Primary LanguagePython

wiki-es-dump

A small repository of code processing raw wiki files into easy-to-understand format using PySpark

Requirements

  • Java 8 is required for running PySpark
  • pyspark for multi-thread processing
  • mwparserfromhell for parsing WikiCode
  • elasticsearch for defining and uploading the indices

Storage Requirements

This processing script requires at least 250G of storage space (not counting scratch space for Spark). All intermediate files will be stored at the same directory as the raw data files. These files are created in case unexpected errors happen and users can recover quickly. These files needs to be manually deleted after the processing is done.

Usage

  1. First, run the preprocess.py file using spark.
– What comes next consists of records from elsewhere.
-- ==== Sys2Proof/Laws/FrameLoopRun.lean ====
section
/-! SUPPORT. Laws/FrameLoopRun.lean: what the operations of Machine/LoopRun.lean may change (f_only; f_step after what went before), and
that each keeps the memories' canonical form (f_wf). -/

set_option Elab.async false
set_option linter.all false

namespace Sys2Proof.Machine

theorem State.poolUp_only (s : State) (f : LanePool → LanePool) : Only [.lanePool] s (State.poolUp s f) := by
  unfold State.poolUp
  try dsimp only
  repeat' (first | (with_reducible exact Only.refl _ _) | (with_reducible apply Only.ite) | (with_reducible apply Only.ite_fst) | (with_reducible apply Only.foldl (hg := fun _ _ => ?_)) | (with_reducible apply Only.foldl_fst (hg := fun _ _ => ?_)) | split | dsimp only | (with_reducible apply only_with_lanePool_step (hm := by decide)))
theorem State.poolUp_step {l₀ : List Part} {s₀ : State} (s : State) (f : LanePool → LanePool) (h₀ : Only l₀ s₀ s) (hm : [.lanePool] ⊆ l₀) : Only l₀ s₀ (State.poolUp s f) :=
  h₀.step (State.poolUp_only s f) hm

theorem countSlack_only (s : State) (c : Nat) : Only [.regs] s (countSlack s c) := by
  unfold countSlack
  try dsimp only
  repeat' (first | (with_reducible exact Only.refl _ _) | (with_reducible apply Only.ite) | (with_reducible apply Only.ite_fst) | (with_reducible apply State.set_step (hm := by decide)) | (with_reducible apply Only.foldl (hg := fun _ _ => ?_)) | (with_reducible apply Only.foldl_fst (hg := fun _ _ => ?_)) | split | dsimp only)
theorem countSlack_step {l₀ : List Part} {s₀ : State} (s : State) (c : Nat) (h₀ : Only l₀ s₀ s) (hm : [.regs] ⊆ l₀) : Only l₀ s₀ (countSlack s c) :=
  h₀.step (countSlack_only s c) hm

theorem followError_only (s : State) (c : Nat) : Only [.regs, .conds, .gates, .loops] s (followError s c) := by
  unfold followError
  try dsimp only
  repeat' (first | (with_reducible exact Only.refl _ _) | (with_reducible apply Only.ite) | (with_reducible apply Only.ite_fst) | (with_reducible apply State.raise_step (hm := by decide)) | (with_reducible apply State.loopUp_step (hm := by decide)) | (with_reducible apply State.set_step (hm := by decide)) | (with_reducible apply gatePush_step (hm := by decide)) | (with_reducible apply State.cond_step (hm := by decide)) | (with_reducible apply markEvent_step (hm := by decide)) | (with_reducible apply Only.foldl (hg := fun _ _ => ?_)) | (with_reducible apply Only.foldl_fst (hg := fun _ _ => ?_)) | split | dsimp only)
theorem followError_step {l₀ : List Part} {s₀ : State} (s : State) (c : Nat) (h₀ : Only l₀ s₀ s) (hm : [.regs, .conds, .gates, .loops] ⊆ l₀) : Only l₀ s₀ (followError s c) :=
  h₀.step (followError_only s c) hm

theorem writeFe_only (s : State) (c : Nat) (v : Word) : Only [.regs, .heldU, .heldB] s (writeFe s c v) := by
  unfold writeFe
  try dsimp only
  repeat' (first | (with_reducible exact Only.refl _ _) | (with_reducible apply Only.ite) | (with_reducible apply Only.ite_fst) | (with_reducible apply storeCoded_step (hm := by decide)) | (with_reducible apply Only.foldl (hg := fun _ _ => ?_)) | (with_reducible apply Only.foldl_fst (hg := fun _ _ => ?_)) | split | dsimp only)
theorem writeFe_step {l₀ : List Part} {s₀ : State} (s : State) (c : Nat) (v : Word) (h₀ : Only l₀ s₀ s) (hm : [.regs, .heldU, .heldB] ⊆ l₀) : Only l₀ s₀ (writeFe s c v) :=
  h₀.step (writeFe_only s c v) hm

theorem closeLane_only (s : State) (n : Nat) : Only [.regs, .gates, .legs, .lanes, .loops] s (closeLane s n) := by
  unfold closeLane
  try dsimp only
  repeat' (first | (with_reducible exact Only.refl _ _) | (with_reducible apply Only.ite) | (with_reducible apply Only.ite_fst) | (with_reducible apply laneOverrun_step (hm := by decide)) | (with_reducible apply State.laneUp_step (hm := by decide)) | (with_reducible apply Only.foldl (hg := fun _ _ => ?_)) | (with_reducible apply Only.foldl_fst (hg := fun _ _ => ?_)) | split | dsimp only)
theorem closeLane_step {l₀ : List Part} {s₀ : State} (s : State) (n : Nat) (h₀ : Only l₀ s₀ s) (hm : [.regs, .gates, .legs, .lanes, .loops] ⊆ l₀) : Only l₀ s₀ (closeLane s n) :=
  h₀.step (closeLane_only s n) hm

theorem judgeUpdate_only (s : State) (c : Nat) : Only [.regs, .conds, .gates, .loops] s (judgeUpdate s c) := by
  unfold judgeUpdate
  try dsimp only
  repeat' (first | (with_reducible exact Only.refl _ _) | (with_reducible apply Only.ite) | (with_reducible apply Only.ite_fst) | (with_reducible apply overrunTrip_step (hm := by decide)) | (with_reducible apply countSlack_step (hm := by decide)) | (with_reducible apply State.loopUp_step (hm := by decide)) | (with_reducible apply State.cond_step (hm := by decide)) | (with_reducible apply followError_step (hm := by decide)) | (with_reducible apply markEvent_step (hm := by decide)) | (with_reducible apply Only.foldl (hg := fun _ _ => ?_)) | (with_reducible apply Only.foldl_fst (hg := fun _ _ => ?_)) | split | dsimp only)
theorem judgeUpdate_step {l₀ : List Part} {s₀ : State} (s : State) (c : Nat) (h₀ : Only l₀ s₀ s) (hm : [.regs, .conds, .gates, .loops] ⊆ l₀) : Only l₀ s₀ (judgeUpdate s c) :=
  h₀.step (judgeUpdate_only s c) hm

theorem copyLane_only (s : State) (src dst : Nat) : Only [.regs, .banks, .lanes] s (copyLane s src dst) := by
  unfold copyLane
  try dsimp only
  repeat' (first | (with_reducible exact Only.refl _ _) | (with_reducible apply Only.ite) | (with_reducible apply Only.ite_fst) | (with_reducible apply State.putBank_step (hm := by decide)) | (with_reducible apply State.set_step (hm := by decide)) | (with_reducible apply Only.foldl (hg := fun _ _ => ?_)) | (with_reducible apply Only.foldl_fst (hg := fun _ _ => ?_)) | split | dsimp only | (with_reducible apply only_with_lanes_step (hm := by decide)))
theorem copyLane_step {l₀ : List Part} {s₀ : State} (s : State) (src dst : Nat) (h₀ : Only l₀ s₀ s) (hm : [.regs, .banks, .lanes] ⊆ l₀) : Only l₀ s₀ (copyLane s src dst) :=
  h₀.step (copyLane_only s src dst) hm
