-- ==== Sys2Proof/Laws/FrameStartup.lean ====
section
/-! SUPPORT. Laws/FrameStartup.lean: what the operations of Machine/Startup.lean may change (f_only; f_step after what went before), and
that each keeps the memories' canonical form (f_wf). -/

set_option Elab.async false
set_option linter.all false

namespace Sys2Proof.Machine

theorem lcRefuse_only (s : State) (reason : Nat) : Only [.regs] s (lcRefuse s reason) := by
  unfold lcRefuse
  try dsimp only
  repeat' (first | (with_reducible exact Only.refl _ _) | (with_reducible apply Only.ite) | (with_reducible apply Only.ite_fst) | (with_reducible apply State.set_step (hm := by decide)) | (with_reducible apply State.raise_step (hm := by decide)) | (with_reducible apply Only.foldl (hg := fun _ _ => ?_)) | (with_reducible apply Only.foldl_fst (hg := fun _ _ => ?_)) | split | dsimp only)
theorem lcRefuse_step {l₀ : List Part} {s₀ : State} (s : State) (reason : Nat) (h₀ : Only l₀ s₀ s) (hm : [.regs] ⊆ l₀) : Only l₀ s₀ (lcRefuse s reason) :=
  h₀.step (lcRefuse_only s reason) hm

theorem lcRequest_only (s : State) (path : Path) (v : Word) : Only [.regs, .sys, .bkg] s (lcRequest s path v) := by
  unfold lcRequest
  try dsimp only
  repeat' (first | (with_reducible exact Only.refl _ _) | (with_reducible apply Only.ite) | (with_reducible apply Only.ite_fst) | (with_reducible apply lcRefuse_step (hm := by decide)) | (with_reducible apply State.raise_step (hm := by decide)) | (with_reducible apply State.set_step (hm := by decide)) | (with_reducible apply writeRecord_step (hm := by decide)) | (with_reducible apply State.sysUp_step (hm := by decide)) | (with_reducible apply Only.foldl (hg := fun _ _ => ?_)) | (with_reducible apply Only.foldl_fst (hg := fun _ _ => ?_)) | split | dsimp only)
theorem lcRequest_step {l₀ : List Part} {s₀ : State} (s : State) (path : Path) (v : Word) (h₀ : Only l₀ s₀ s) (hm : [.regs, .sys, .bkg] ⊆ l₀) : Only l₀ s₀ (lcRequest s path v) :=
  h₀.step (lcRequest_only s path v) hm

theorem lcDrop_only (s : State) : Only [.regs, .sys] s (lcDrop s) := by
  unfold lcDrop
  try dsimp only
  repeat' (first | (with_reducible exact Only.refl _ _) | (with_reducible apply Only.ite) | (with_reducible apply Only.ite_fst) | (with_reducible apply State.sysUp_step (hm := by decide)) | (with_reducible apply lcRefuse_step (hm := by decide)) | (with_reducible apply Only.foldl (hg := fun _ _ => ?_)) | (with_reducible apply Only.foldl_fst (hg := fun _ _ => ?_)) | split | dsimp only)
theorem lcDrop_step {l₀ : List Part} {s₀ : State} (s : State) (h₀ : Only l₀ s₀ s) (hm : [.regs, .sys] ⊆ l₀) : Only l₀ s₀ (lcDrop s) :=
  h₀.step (lcDrop_only s) hm

theorem flashDone_only (s : State) (ok : Bool) : Only [.regs, .sys, .bkg] s (flashDone s ok) := by
  unfold flashDone
  try dsimp only
  repeat' (first | (with_reducible exact Only.refl _ _) | (with_reducible apply Only.ite) | (with_reducible apply Only.ite_fst) | (with_reducible apply State.bkgUp_step (hm := by decide)) | (with_reducible apply showBusy_step (hm := by decide)) | (with_reducible apply State.raise_step (hm := by decide)) | (with_reducible apply flashOpDone_step (hm := by decide)) | (with_reducible apply lcDrop_step (hm := by decide)) | (with_reducible apply State.sysUp_step (hm := by decide)) | (with_reducible apply Only.foldl (hg := fun _ _ => ?_)) | (with_reducible apply Only.foldl_fst (hg := fun _ _ => ?_)) | split | dsimp only)
theorem flashDone_step {l₀ : List Part} {s₀ : State} (s : State) (ok : Bool) (h₀ : Only l₀ s₀ s) (hm : [.regs, .sys, .bkg] ⊆ l₀) : Only l₀ s₀ (flashDone s ok) :=
  h₀.step (flashDone_only s ok) hm

theorem credential_only (s : State) (bytes : List Byte) : Only [.regs, .sys] s (credential s bytes) := by
  unfold credential
  try dsimp only
  repeat' (first | (with_reducible exact Only.refl _ _) | (with_reducible apply Only.ite) | (with_reducible apply Only.ite_fst) | (with_reducible apply State.set_step (hm := by decide)) | (with_reducible apply State.sysUp_step (hm := by decide)) | (with_reducible apply Only.foldl (hg := fun _ _ => ?_)) | (with_reducible apply Only.foldl_fst (hg := fun _ _ => ?_)) | split | dsimp only)
theorem credential_step {l₀ : List Part} {s₀ : State} (s : State) (bytes : List Byte) (h₀ : Only l₀ s₀ s) (hm : [.regs, .sys] ⊆ l₀) : Only l₀ s₀ (credential s bytes) :=
  h₀.step (credential_only s bytes) hm

theorem fuseProgram_only (s : State) (what : FuseWrite) : Only [.regs, .sys] s (fuseProgram s what) := by
  unfold fuseProgram
  try dsimp only
  repeat' (first | (with_reducible exact Only.refl _ _) | (with_reducible apply Only.ite) | (with_reducible apply Only.ite_fst) | (with_reducible apply credential_step (hm := by decide)) | (with_reducible apply State.sysUp_step (hm := by decide)) | (with_reducible apply Only.foldl (hg := fun _ _ => ?_)) | (with_reducible apply Only.foldl_fst (hg := fun _ _ => ?_)) | split | dsimp only)
theorem fuseProgram_step {l₀ : List Part} {s₀ : State} (s : State) (what : FuseWrite) (h₀ : Only l₀ s₀ s) (hm : [.regs, .sys] ⊆ l₀) : Only l₀ s₀ (fuseProgram s what) :=
  h₀.step (fuseProgram_only s what) hm

theorem boundaryScanLoad_only (s : State) : Only [.regs, .sys, .safe, .pins] s (boundaryScanLoad s) := by
  unfold boundaryScanLoad
  try dsimp only
  repeat' (first | (with_reducible exact Only.refl _ _) | (with_reducible apply Only.ite) | (with_reducible apply Only.ite_fst) | (with_reducible apply releaseOwn_step (hm := by decide)) | (with_reducible apply State.sysUp_step (hm := by decide)) | (with_reducible apply debugHalt_step (hm := by decide)) | (with_reducible apply Only.foldl (hg := fun _ _ => ?_)) | (with_reducible apply Only.foldl_fst (hg := fun _ _ => ?_)) | split | dsimp only)
theorem boundaryScanLoad_step {l₀ : List Part} {s₀ : State} (s : State) (h₀ : Only l₀ s₀ s) (hm : [.regs, .sys, .safe, .pins] ⊆ l₀) : Only l₀ s₀ (boundaryScanLoad s) :=
  h₀.step (boundaryScanLoad_only s) hm

theorem samplePin_only (s : State) (low : Bool) : Only [.regs, .sys] s (samplePin s low) := by
  unfold samplePin
  try dsimp only
  repeat' (first | (with_reducible exact Only.refl _ _) | (with_reducible apply Only.ite) | (with_reducible apply Only.ite_fst) | (with_reducible apply State.sysUp_step (hm := by decide)) | (with_reducible apply State.raiseIf_step (hm := by decide)) | (with_reducible apply Only.foldl (hg := fun _ _ => ?_)) | (with_reducible apply Only.foldl_fst (hg := fun _ _ => ?_)) | split | dsimp only)
theorem samplePin_step {l₀ : List Part} {s₀ : State} (s : State) (low : Bool) (h₀ : Only l₀ s₀ s) (hm : [.regs, .sys] ⊆ l₀) : Only l₀ s₀ (samplePin s low) :=
  h₀.step (samplePin_only s low) hm

theorem countSwitching_only (s : State) (c : Nat) : Only [.sys] s (countSwitching s c) := by
  unfold countSwitching
  try dsimp only
  repeat' (first | (with_reducible exact Only.refl _ _) | (with_reducible apply Only.ite) | (with_reducible apply Only.ite_fst) | (with_reducible apply State.sysUp_step (hm := by decide)) | (with_reducible apply Only.foldl (hg := fun _ _ => ?_)) | (with_reducible apply Only.foldl_fst (hg := fun _ _ => ?_)) | split | dsimp only)
theorem countSwitching_step {l₀ : List Part} {s₀ : State} (s : State) (c : Nat) (h₀ : Only l₀ s₀ s) (hm : [.sys] ⊆ l₀) : Only l₀ s₀ (countSwitching s c) :=
  h₀.step (countSwitching_only s c) hm

theorem muteAtBlock_only (s : State) (c : Nat) : Only [.regs, .mb] s (muteAtBlock s c) := by
  unfold muteAtBlock
  try dsimp only
  repeat' (first | (with_reducible exact Only.refl _ _) | (with_reducible apply Only.ite) | (with_reducible apply Only.ite_fst) | (with_reducible apply State.mbUp_step (hm := by decide)) | (with_reducible apply State.setB_step (hm := by decide)) | (with_reducible apply Only.foldl (hg := fun _ _ => ?_)) | (with_reducible apply Only.foldl_fst (hg := fun _ _ => ?_)) | split | dsimp only)
theorem muteAtBlock_step {l₀ : List Part} {s₀ : State} (s : State) (c : Nat) (h₀ : Only l₀ s₀ s) (hm : [.regs, .mb] ⊆ l₀) : Only l₀ s₀ (muteAtBlock s c) :=
  h₀.step (muteAtBlock_only s c) hm

theorem mutesAtBlock_only (s : State) (low : Bool) : Only [.regs, .sys, .mb] s (mutesAtBlock s low) := by
  unfold mutesAtBlock
  try dsimp only
  repeat' (first | (with_reducible exact Only.refl _ _) | (with_reducible apply Only.ite) | (with_reducible apply Only.ite_fst) | (with_reducible apply samplePin_step (hm := by decide)) | (with_reducible apply countSwitching_step (hm := by decide)) | (with_reducible apply State.set_step (hm := by decide)) | (with_reducible apply State.sysUp_step (hm := by decide)) | (with_reducible apply muteAtBlock_step (hm := by decide)) | (with_reducible apply Only.foldl (hg := fun _ _ => ?_)) | (with_reducible apply Only.foldl_fst (hg := fun _ _ => ?_)) | split | dsimp only)
theorem mutesAtBlock_step {l₀ : List Part} {s₀ : State} (s : State) (low : Bool) (h₀ : Only l₀ s₀ s) (hm : [.regs, .sys, .mb] ⊆ l₀) : Only l₀ s₀ (mutesAtBlock s low) :=
  h₀.step (mutesAtBlock_only s low) hm

theorem relStart_only (s : State) (c : Nat) : Only [.regs, .sys] s (relStart s c) := by
  unfold relStart
  try dsimp only
  repeat' (first | (with_reducible exact Only.refl _ _) | (with_reducible apply Only.ite) | (with_reducible apply Only.ite_fst) | (with_reducible apply State.set_step (hm := by decide)) | (with_reducible apply State.sysUp_step (hm := by decide)) | (with_reducible apply Only.foldl (hg := fun _ _ => ?_)) | (with_reducible apply Only.foldl_fst (hg := fun _ _ => ?_)) | split | dsimp only)
theorem relStart_step {l₀ : List Part} {s₀ : State} (s : State) (c : Nat) (h₀ : Only l₀ s₀ s) (hm : [.regs, .sys] ⊆ l₀) : Only l₀ s₀ (relStart s c) :=
  h₀.step (relStart_only s c) hm

theorem unitsAtBlock_only (s : State) : Only [.sys] s (unitsAtBlock s) := by
  unfold unitsAtBlock
  try dsimp only
  repeat' (first | (with_reducible exact Only.refl _ _) | (with_reducible apply Only.ite) | (with_reducible apply Only.ite_fst) | (with_reducible apply State.sysUp_step (hm := by decide)) | (with_reducible apply Only.foldl (hg := fun _ _ => ?_)) | (with_reducible apply Only.foldl_fst (hg := fun _ _ => ?_)) | split | dsimp only)
theorem unitsAtBlock_step {l₀ : List Part} {s₀ : State} (s : State) (h₀ : Only l₀ s₀ s) (hm : [.sys] ⊆ l₀) : Only l₀ s₀ (unitsAtBlock s) :=
  h₀.step (unitsAtBlock_only s) hm

theorem becomeReady_only (s : State) (b : Nat) : Only [.regs, .free] s (becomeReady s b) := by
  unfold becomeReady
  try dsimp only
  repeat' (first | (with_reducible exact Only.refl _ _) | (with_reducible apply Only.ite) | (with_reducible apply Only.ite_fst) | (with_reducible apply State.set_step (hm := by decide)) | (with_reducible apply State.setFree_step (hm := by decide)) | (with_reducible apply Only.foldl (hg := fun _ _ => ?_)) | (with_reducible apply Only.foldl_fst (hg := fun _ _ => ?_)) | split | dsimp only)
theorem becomeReady_step {l₀ : List Part} {s₀ : State} (s : State) (b : Nat) (h₀ : Only l₀ s₀ s) (hm : [.regs, .free] ⊆ l₀) : Only l₀ s₀ (becomeReady s b) :=
  h₀.step (becomeReady_only s b) hm

theorem readyAtBlock_only (s : State) : Only [.regs, .free] s (readyAtBlock s) := by
  unfold readyAtBlock
  try dsimp only
  repeat' (first | (with_reducible exact Only.refl _ _) | (with_reducible apply Only.ite) | (with_reducible apply Only.ite_fst) | (with_reducible apply becomeReady_step (hm := by decide)) | (with_reducible apply Only.foldl (hg := fun _ _ => ?_)) | (with_reducible apply Only.foldl_fst (hg := fun _ _ => ?_)) | split | dsimp only)
theorem readyAtBlock_step {l₀ : List Part} {s₀ : State} (s : State) (h₀ : Only l₀ s₀ s) (hm : [.regs, .free] ⊆ l₀) : Only l₀ s₀ (readyAtBlock s) :=
  h₀.step (readyAtBlock_only s) hm

theorem fwTimeout_only (s : State) : Only [.regs, .sys] s (fwTimeout s) := by
  unfold fwTimeout
  try dsimp only
  repeat' (first | (with_reducible exact Only.refl _ _) | (with_reducible apply Only.ite) | (with_reducible apply Only.ite_fst) | (with_reducible apply State.raise_step (hm := by decide)) | (with_reducible apply limitsLock_step (hm := by decide)) | (with_reducible apply State.sysUp_step (hm := by decide)) | (with_reducible apply Only.foldl (hg := fun _ _ => ?_)) | (with_reducible apply Only.foldl_fst (hg := fun _ _ => ?_)) | split | dsimp only)
theorem fwTimeout_step {l₀ : List Part} {s₀ : State} (s : State) (h₀ : Only l₀ s₀ s) (hm : [.regs, .sys] ⊆ l₀) : Only l₀ s₀ (fwTimeout s) :=
  h₀.step (fwTimeout_only s) hm

theorem writeSysCtrl_only (s : State) (path : Path) (v : Word) : Only [.regs] s (writeSysCtrl s path v) := by
  unfold writeSysCtrl
  try dsimp only
  repeat' (first | (with_reducible exact Only.refl _ _) | (with_reducible apply Only.ite) | (with_reducible apply Only.ite_fst) | (with_reducible apply State.set_step (hm := by decide)) | (with_reducible apply Only.foldl (hg := fun _ _ => ?_)) | (with_reducible apply Only.foldl_fst (hg := fun _ _ => ?_)) | split | dsimp only)
theorem writeSysCtrl_step {l₀ : List Part} {s₀ : State} (s : State) (path : Path) (v : Word) (h₀ : Only l₀ s₀ s) (hm : [.regs] ⊆ l₀) : Only l₀ s₀ (writeSysCtrl s path v) :=
  h₀.step (writeSysCtrl_only s path v) hm

theorem thermalStart_only (s : State) (c : Nat) : Only [.vent] s (thermalStart s c) := by
  unfold thermalStart
  try dsimp only
  repeat' (first | (with_reducible exact Only.refl _ _) | (with_reducible apply Only.ite) | (with_reducible apply Only.ite_fst) | (with_reducible apply State.modelUp_step (hm := by decide)) | (with_reducible apply Only.foldl (hg := fun _ _ => ?_)) | (with_reducible apply Only.foldl_fst (hg := fun _ _ => ?_)) | split | dsimp only)
theorem thermalStart_step {l₀ : List Part} {s₀ : State} (s : State) (c : Nat) (h₀ : Only l₀ s₀ s) (hm : [.vent] ⊆ l₀) : Only l₀ s₀ (thermalStart s c) :=
  h₀.step (thermalStart_only s c) hm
Example:
SPARK_SCRATCH_DIR = '/absolute/path/to/large/scratch_dir'
JAVA_HOME = '/path/to/java/home
DUMP_PATH = '/absolute/path/to/wikipedia_dump'
PAGEVIEW_PATH = '/absolute/path/to/wikipedia_pageview'
WIKIDATA_PATH = '/absolute/path/to/wikidata

spark-submit \
    --conf spark.local.dir=SPARK_SCRATCH_DIR \
    --driver-memory 50G \
    preprocess.py \
    DUMP_PATH PAGEVIEW_PATH WIKIDATA_PATH 24

Note:

  • Spark scratch directory is optional, but on some machines the scratch directory is not large enough for spark, and thus need to be manually set
  • Java home is also optional, but on some machines spark has a hard time finding the right runtime.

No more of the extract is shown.